-- ==== Sys2Proof/Machine/Access.lean ====
section
/-! DEFINITION. Sys2Proof/Machine/Access.lean: register accesses (R10, R12, R125, R127, R616 to R618, R622, R627, R629, R631), the
instructions that make them (R498, R499), and the ungating of a tile, which applies the writes it has stored (R558, R559). -/
namespace Sys2Proof.Machine

/-- What a register access answers: as act; where it wrote the cold reset to `WKT_RESET_CTRL`, the machine after that reset (R87). -/
def actW (f : ModeLatch → Mach → Mach) (s : State) : Res :=
  let m := f s.latch { s.m with out := [] }
  match m.coldReq with
  | some c => .next ({ s with m := { m with coldReq := none } }.cold c)
  | none => .next { s with m := m.signal s.m.irqOn }

/-! ### Reads and writes -/

/-- A read of a register, and the completion that answers it. -/
def readAt (a : BarAt) (wide : Bool) (l : ModeLatch) (m : Mach) : Mach :=
  match a with
  | .bar0 src off =>
    if m.reaches l src then
      let r := m.barRead l src off wide
      r.2.send (.barData src (BitVec.ofNat 64 r.1))
    else m
  | .fn f off =>
    let r := m.fnRead l f off wide
    r.2.send (.fnData f (BitVec.ofNat 64 r.1))

/-- A write of a register. -/
def writeAt (a : BarAt) (wide : Bool) (v : Nat) (mem : QMem) (l : ModeLatch) (m : Mach) : Mach :=
  match a with
  | .bar0 src off => if m.reaches l src then m.barWrite l src off wide v mem else m
  | .fn f off => m.fnWrite l f off wide v mem

/-- Whether an offset is the low dword of a 64-bit register. -/
def lowDword (a : BarAt) (l : ModeLatch) : Bool :=
  match a with
  | .bar0 src off => (bar0 l src {}).span off == some (off.val, 8)
  | .fn _ off => fnSpan off == some (off.val, 8)

/-- LOW_DWORD_READ (R125): a read of 4 bytes of a 64-bit register's low dword. -/
def execLowDwordRead (a : BarAt) (s : State) : Res := actW (fun l m => if lowDword a l then readAt a false l m else m) s

/-- RC_FIELD_READ (R12): a read of a register; the fields of its type RC are cleared. -/
def execRcFieldRead (a : BarAt) (wide : Bool) (s : State) : Res := actW (readAt a wide) s

/-- LOW_DWORD_WRITE_HOLD (R617): a write of 4 bytes of a 64-bit register's low dword. -/
def execLowDwordWriteHold (a : BarAt) (v : BitVec 32) (s : State) : Res :=
  actW (fun l m => if lowDword a l then writeAt a false v.toNat {} l m else m) s

/-- A write of a personality's counter registers (R517, R518, R606): what its native sources have counted is taken first. -/
def Mach.tfCtrWrite (m : Mach) (p : Nat) (w : TfCtrWrite) : Mach :=
  let m := m.tfSync p
  let c : TfCtr := SMap.get {} m.tfCtr p
  let each := fun (f : Nat → TfCnt → TfCnt) => (List.range 8).foldl (fun (c : TfCtr) n => c.setCtr n (f n (c.ctr n))) c
  let c := match w with
    | .cycle v => { c with cyc := v.toNat }
    | .count n v => c.setCtr n { c.ctr n with count := v.toNat }
    | .select n e => c.setCtr n { c.ctr n with sel := e, seen := m.tfSource p e }
    | .enable mask => each fun n x => { x with en := mask.getLsbD n }
    | .control chain freeze cycEn => { c with chain := chain.toNat, freeze := freeze, cycEn := cycEn }
    | .clearOvf mask => each fun n x => { x with ovf := x.ovf && !mask.getLsbD n }
  { m with tfCtr := SMap.set {} m.tfCtr p c }

/-- A personality is there: in stages C and F of TF-256 mode (R593, R595, R601). -/
def Mach.tfHas (m : Mach) (l : ModeLatch) (p : Nat) : Bool :=
  l.tf && p < l.personalities && 2 ≤ m.rd WKT_BOOT_STATUS_STAGE && m.rd WKT_BOOT_STATUS_STAGE ≤ 3 && m.rd WKT_PWR_STATUS_STATE < 4

/-- REGISTER_WRITE (R10). -/
def registerWrite (t : BarTgt) (wide : Bool) (v : Word) (mem : QMem) (l : ModeLatch) (m : Mach) : Mach :=
  match t with
  | .reg a => writeAt a wide v.toNat mem l m
  | .tf p w => if m.tfHas l p then m.tfCtrWrite p w else m

def execRegisterWrite (t : BarTgt) (wide : Bool) (v : Word) (mem : QMem) (s : State) : Res := actW (registerWrite t wide v mem) s

/-- ALIAS_WRITE (R127, R623). -/
def aliasWrite (src : BarSrc) (off : Nat) (wide : Bool) (v : Word) (l : ModeLatch) (m : Mach) : Mach :=
  if m.reaches l src && (m.aliasOf off).isSome then m.barWrite l src off wide v.toNat {} else m

def execAliasWrite (src : BarSrc) (off : Fin 268435456) (wide : Bool) (v : Word) (s : State) : Res := actW (aliasWrite src off wide v) s

/-- LOCKED_FIELD_WRITE (R622): a write of `SEQ_CTRL`, the one register of stepping B0 with a locked field. -/
def lockedFieldWrite (src : BarSrc) (v : BitVec 32) (l : ModeLatch) (m : Mach) : Mach :=
  if m.reaches l src then m.barWrite l src SEQ_CTRL false v.toNat {} else m

def execLockedFieldWrite (src : BarSrc) (v : BitVec 32) (s : State) : Res := actW (lockedFieldWrite src v) s

/-- IRQ_EOI (R627). -/
def irqEoi (src : BarSrc) (v : BitVec 32) (l : ModeLatch) (m : Mach) : Mach :=
  if m.reaches l src then m.barWrite l src GLB_IRQ_EOI false v.toNat {} else m

def execIrqEoi (src : BarSrc) (v : BitVec 32) (s : State) : Res := actW (irqEoi src v) s

/-- SUMMARY_VECTOR_SIGNAL (R627): a vector whose C has risen. -/
def summaryVectorSignal (v : Nat) (m : Mach) : Mach :=
  if bit m.irqOwed v then { m with irqOwed := withBit m.irqOwed v false }.signalVec v else m

def execSummaryVectorSignal (v : Fin 11) (s : State) : Res := act (summaryVectorSignal v) s

/-- TF_QUIRK_WRITE (R611, R612). -/
def tfQuirkWrite (src : BarSrc) (p : Nat) (v : BitVec 32) (l : ModeLatch) (m : Mach) : Mach :=
  if m.reaches l src then m.barWrite l src (TF_QUIRK p) false v.toNat {} else m

def execTfQuirkWrite (src : BarSrc) (p : Fin 4) (v : BitVec 32) (s : State) : Res := actW (tfQuirkWrite src p v) s

/-- DOM_FN_CLR (R631): the function is the port of a PF, or 1024 + VF. -/
def domFnClr (f : Nat) (v : BitVec 32) (l : ModeLatch) (m : Mach) : Mach := if m.fnAnswers l f then m.fnClr f v.toNat else m

def execDomFnClr (f : Nat) (v : BitVec 32) (s : State) : Res := actL (domFnClr f v) s

/-! ### Sizes (R616, R618) -/

/-- A size and alignment that BAR0 accepts. -/
def sizeOk (off size : Nat) : Bool := (size == 4 && off % 4 == 0) || (size == 8 && off % 8 == 0)

/-- ACCESS_SIZE_ERROR: a read returns 0, one longer than 8 bytes Completer Abort; a write longer than 8 bytes is LONG_WRITE_TLP's. A thread's
instructions trap instead (R498). -/
def accessSizeError (src : BarSrc) (off size : Nat) (write : Bool) (l : ModeLatch) (m : Mach) : Mach :=
  if !m.reaches l src || sizeOk off size || src.thread?.isSome || (write && decide (8 < size)) then m
  else
    let m := (m.wakeIdle src).sizeErr off
    if write then m else if 8 < size then m.send (.barAbort src) else m.send (.barData src 0)

def execAccessSizeError (src : BarSrc) (off : Fin 268435456) (size : Nat) (write : Bool) (s : State) : Res :=
  actW (accessSizeError src off size write) s

/-- The accesses of a long write from an 8-byte boundary: 8 bytes each, the last dword alone. -/
def Mach.longWrite (m : Mach) (l : ModeLatch) (src : BarSrc) (mem : QMem) (off : Nat) : List (BitVec 32) → Mach
  | a :: b :: rest => Mach.longWrite (m.barWrite l src off true (a.toNat + 2 ^ 32 * b.toNat) mem) l src mem (off + 8) rest
  | [a] => m.barWrite l src off false a.toNat mem
  | [] => m

/-- LONG_WRITE_TLP (R618). -/
def longWriteTlp (f : Fin 8) (off : Nat) (dws : List (BitVec 32)) (full : Bool) (mem : QMem) (l : ModeLatch) (m : Mach) : Mach :=
  let src := BarSrc.fn f
  let n := dws.length
  if !m.reaches l src || decide (n ≤ 2) then m
  else if !full || off % 4 != 0 || off / 64 != (off + 4 * n - 1) / 64 then (m.wakeIdle src).sizeErr off
  else if off % 8 = 4 then
    match dws with
    | a :: rest => (m.barWrite l src off false a.toNat mem).longWrite l src mem (off + 4) rest
    | [] => m
  else m.longWrite l src mem off dws

def execLongWriteTlp (f : Fin 8) (off : Fin 268435456) (dws : List (BitVec 32)) (full : Bool) (mem : QMem) (s : State) : Res :=
  actW (longWriteTlp f off dws full mem) s

/-! ### MCTP (R629) -/

/-- The Kamtor MCTP endpoint serves register requests: in stage W and in DORMANT the Wicket island does, in stages C and F the manager
firmware, but while it restarts (R474). -/
def Mach.mctpServed (m : Mach) : Bool :=
  m.boot.auxGood && (m.rd WKT_BOOT_STATUS_STAGE < 2 || 4 ≤ m.rd WKT_PWR_STATUS_STATE || !m.fwDown)

/-- A response to an MCTP register request. -/
def Mach.mctpAnswer (m : Mach) (cmd code : Nat) (tag : BitVec 16) (off : BitVec 32) (data : Nat) : Mach :=
  m.send (.mctp ((cmd + 0x80) % 256) code tag.toNat off.toNat data)

/-- MCTP_REGISTER_READ: CMD 0x01; a reserved CMD is answered so. -/
def mctpRegisterRead (cmd size : BitVec 8) (tag : BitVec 16) (off : BitVec 32) (l : ModeLatch) (m : Mach) : Mach :=
  let c := cmd.toNat
  let a := off.toNat
  if !m.mctpServed || c == 2 then m
  else if c != 1 then m.mctpAnswer c 3 tag off 0
  else if !sizeOk a size.toNat then ((m.wakeIdle .mctp).sizeErr a).mctpAnswer c 2 tag off 0
  else if !(m.wakeIdle .mctp).answers .mctp a then (m.wakeIdle .mctp).mctpAnswer c 1 tag off 0
  else
    let r := m.barRead l .mctp a (size == 8)
    r.2.mctpAnswer c 0 tag off r.1

def execMctpRegisterRead (cmd size : BitVec 8) (tag : BitVec 16) (off : BitVec 32) (s : State) : Res :=
  actW (mctpRegisterRead cmd size tag off) s

/-- MCTP_REGISTER_WRITE: CMD 0x02. -/
def mctpRegisterWrite (size : BitVec 8) (tag : BitVec 16) (off : BitVec 32) (data : Word) (mem : QMem) (l : ModeLatch) (m : Mach) : Mach :=
  let a := off.toNat
  if !m.mctpServed then m
  else if !sizeOk a size.toNat then ((m.wakeIdle .mctp).sizeErr a).mctpAnswer 2 2 tag off 0
  else if !(m.wakeIdle .mctp).answers .mctp a then (m.wakeIdle .mctp).mctpAnswer 2 1 tag off 0
  else (m.barWrite l .mctp a (size == 8) data.toNat mem).mctpAnswer 2 0 tag off 0

def execMctpRegisterWrite (size : BitVec 8) (tag : BitVec 16) (off : BitVec 32) (data : Word) (mem : QMem) (s : State) : Res :=
  actW (mctpRegisterWrite size tag off data mem) s

/-! ### The CSR instructions (R498, R499) -/

/-- A thread may make a register access: a manager thread one to BAR0; a tenant one to its self window, but for writes of `SELF_TVEC` and
`SELF_DOMAIN`, and reads of its domain's counters while its CNT_ACCESS is 1. -/
def Mach.csrMay (m : Mach) (t : Thread) (a n : Nat) (write : Bool) : Bool :=
  if t.manager then a < 0x10000000
  else if 0x60F000 ≤ a ∧ a < 0x60F040 then
    !(write && ((a < 0x60F008 && 0x60F004 < a + n) || (a < 0x60F010 && 0x60F00C < a + n)))
  else !write && CNT_DOM t.dom 0 ≤ a && a < CNT_DOM t.dom 0 + 0x80 && (m.dom t.dom).cntAccess

/-- A CSR instruction: IMM[0] gives the size, the other bits but two the offset; then the access, or its trap. -/
def Mach.csr (m : Mach) (th w rb : Nat) (imm : BitVec 16) (write : Bool) (f : Mach → Thread → Nat → Bool → Mach) : Mach :=
  m.instr th w fun m t =>
    let a := ((t.reg rb) + ((imm &&& 0xFFFC).zeroExtend 64)).toNat
    let wide := imm.getLsbD 0
    let n := if wide then 8 else 4
    if !m.csrMay t a n write then m.trap th .priv 0 0xFF 0
    else if a % n ≠ 0 then m.trap th .align a 0xFF 0
    else f m t a wide

/-- The thread goes on, with a register written. -/
def Mach.csrDone (m : Mach) (th r : Nat) (v : Word) : Mach :=
  match m.thr th with
  | some t => m.next th (t.setReg r v)
  | none => m

/-- CSRRD; IMM[1] set is a reserved encoding. -/
def csrrd (th : Thr) (rd rb : Fin 32) (imm : BitVec 16) (l : ModeLatch) (m : Mach) : Mach :=
  let w := encI 0x28 rd rb imm.toNat
  if imm.getLsbD 1 then m.instr th w fun m _ => m.trap th .illegal 0 0xFF 0
  else m.csr th w rb imm false fun m _ a wide =>
    let r := m.barRead l (.thread th) a wide
    r.2.csrDone th rd (BitVec.ofNat 64 r.1)

def execCsrrd (th : Thr) (rd rb : Fin 32) (imm : BitVec 16) (s : State) : Res := actW (csrrd th rd rb imm) s

/-- CSRWR. -/
def csrwr (th : Thr) (rs rb : Fin 32) (imm : BitVec 16) (mem : QMem) (l : ModeLatch) (m : Mach) : Mach :=
  let w := encI 0x29 rs rb imm.toNat
  if imm.getLsbD 1 then m.instr th w fun m _ => m.trap th .illegal 0 0xFF 0
  else m.csr th w rb imm true fun m t a wide => (m.barWrite l (.thread th) a wide (t.reg rs).toNat mem).csrDone th 0 0

def execCsrwr (th : Thr) (rs rb : Fin 32) (imm : BitVec 16) (mem : QMem) (s : State) : Res := actW (csrwr th rs rb imm mem) s

/-- CSRSET and CSRCLR: the register is read, written as g makes it, and its old value returned. -/
def csrModify (th : Thr) (w : Nat) (rm rb : Fin 32) (imm : BitVec 16) (mem : QMem) (g : Word → Word → Word) (l : ModeLatch) (m : Mach) : Mach :=
  m.csr th w rb imm true fun m t a wide =>
    let r := m.barRead l (.thread th) a wide
    let old := BitVec.ofNat 64 r.1
    (r.2.barWrite l (.thread th) a wide (g old (t.reg rm)).toNat mem).csrDone th rm old

/-- CSRSET: IMM[1] is 0 in its encoding. -/
def csrset (th : Thr) (rm rb : Fin 32) (imm : BitVec 16) (mem : QMem) (l : ModeLatch) (m : Mach) : Mach :=
  csrModify th (encI 0x2A rm rb (imm &&& ~~~2).toNat) rm rb imm mem (fun old v => old ||| v) l m

def execCsrset (th : Thr) (rm rb : Fin 32) (imm : BitVec 16) (mem : QMem) (s : State) : Res := actW (csrset th rm rb imm mem) s

/-- CSRCLR: IMM[1] is 1 in its encoding. -/
def csrclr (th : Thr) (rm rb : Fin 32) (imm : BitVec 16) (mem : QMem) (l : ModeLatch) (m : Mach) : Mach :=
  csrModify th (encI 0x2A rm rb (imm ||| 2).toNat) rm rb imm mem (fun old v => old &&& ~~~v) l m

def execCsrclr (th : Thr) (rm rb : Fin 32) (imm : BitVec 16) (mem : QMem) (s : State) : Res := actW (csrclr th rm rb imm mem) s

/-! ### Ungating (R558, R559) -/

/-- TILE_UNGATED (R559): the lane part starts anew; the writes that the tile has stored are applied. -/
def tileUngated (t : Tile) (l : ModeLatch) (m : Mach) : Mach :=
  if m.gated t && !bit (m.rd WKT_SHUTTER_TILE) t then
    ({ m with lanes := SMap.drop m.lanes (t.val * 16) (t.val * 16 + 16) }.setGated (withBit (m.rd WKT_SHUTTER_STATUS_TILE) t false)).applyShut l t
  else m

def execTileUngated (t : Tile) (s : State) : Res := actL (tileUngated t) s

end Sys2Proof.Machine
end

....

[HOW TO COMPLETE THIS TASK] In the listing above, locate the line containing "MCTP (R629) -/" and the line containing "2 1 tag off 0". Extract those two lines and every line between them, exactly as written, and only those.

[OUTPUT FOR THIS EXERCISE]
/-! ### MCTP (R629) -/

/-- The Kamtor MCTP endpoint serves register requests: in stage W and in DORMANT the Wicket island does, in stages C and F the manager
firmware, but while it restarts (R474). -/
def Mach.mctpServed (m : Mach) : Bool :=
  m.boot.auxGood && (m.rd WKT_BOOT_STATUS_STAGE < 2 || 4 ≤ m.rd WKT_PWR_STATUS_STATE || !m.fwDown)

/-- A response to an MCTP register request. -/
def Mach.mctpAnswer (m : Mach) (cmd code : Nat) (tag : BitVec 16) (off : BitVec 32) (data : Nat) : Mach :=
  m.send (.mctp ((cmd + 0x80) % 256) code tag.toNat off.toNat data)

/-- MCTP_REGISTER_READ: CMD 0x01; a reserved CMD is answered so. -/
def mctpRegisterRead (cmd size : BitVec 8) (tag : BitVec 16) (off : BitVec 32) (l : ModeLatch) (m : Mach) : Mach :=
  let c := cmd.toNat
  let a := off.toNat
  if !m.mctpServed || c == 2 then m
  else if c != 1 then m.mctpAnswer c 3 tag off 0
  else if !sizeOk a size.toNat then ((m.wakeIdle .mctp).sizeErr a).mctpAnswer c 2 tag off 0
  else if !(m.wakeIdle .mctp).answers .mctp a then (m.wakeIdle .mctp).mctpAnswer c 1 tag off 0
  else
    let r := m.barRead l .mctp a (size == 8)
    r.2.mctpAnswer c 0 tag off r.1

def execMctpRegisterRead (cmd size : BitVec 8) (tag : BitVec 16) (off : BitVec 32) (s : State) : Res :=
  actW (mctpRegisterRead cmd size tag off) s

/-- MCTP_REGISTER_WRITE: CMD 0x02. -/
def mctpRegisterWrite (size : BitVec 8) (tag : BitVec 16) (off : BitVec 32) (data : Word) (mem : QMem) (l : ModeLatch) (m : Mach) : Mach :=
  let a := off.toNat
  if !m.mctpServed then m
  else if !sizeOk a size.toNat then ((m.wakeIdle .mctp).sizeErr a).mctpAnswer 2 2 tag off 0
  else if !(m.wakeIdle .mctp).answers .mctp a then (m.wakeIdle .mctp).mctpAnswer 2 1 tag off 0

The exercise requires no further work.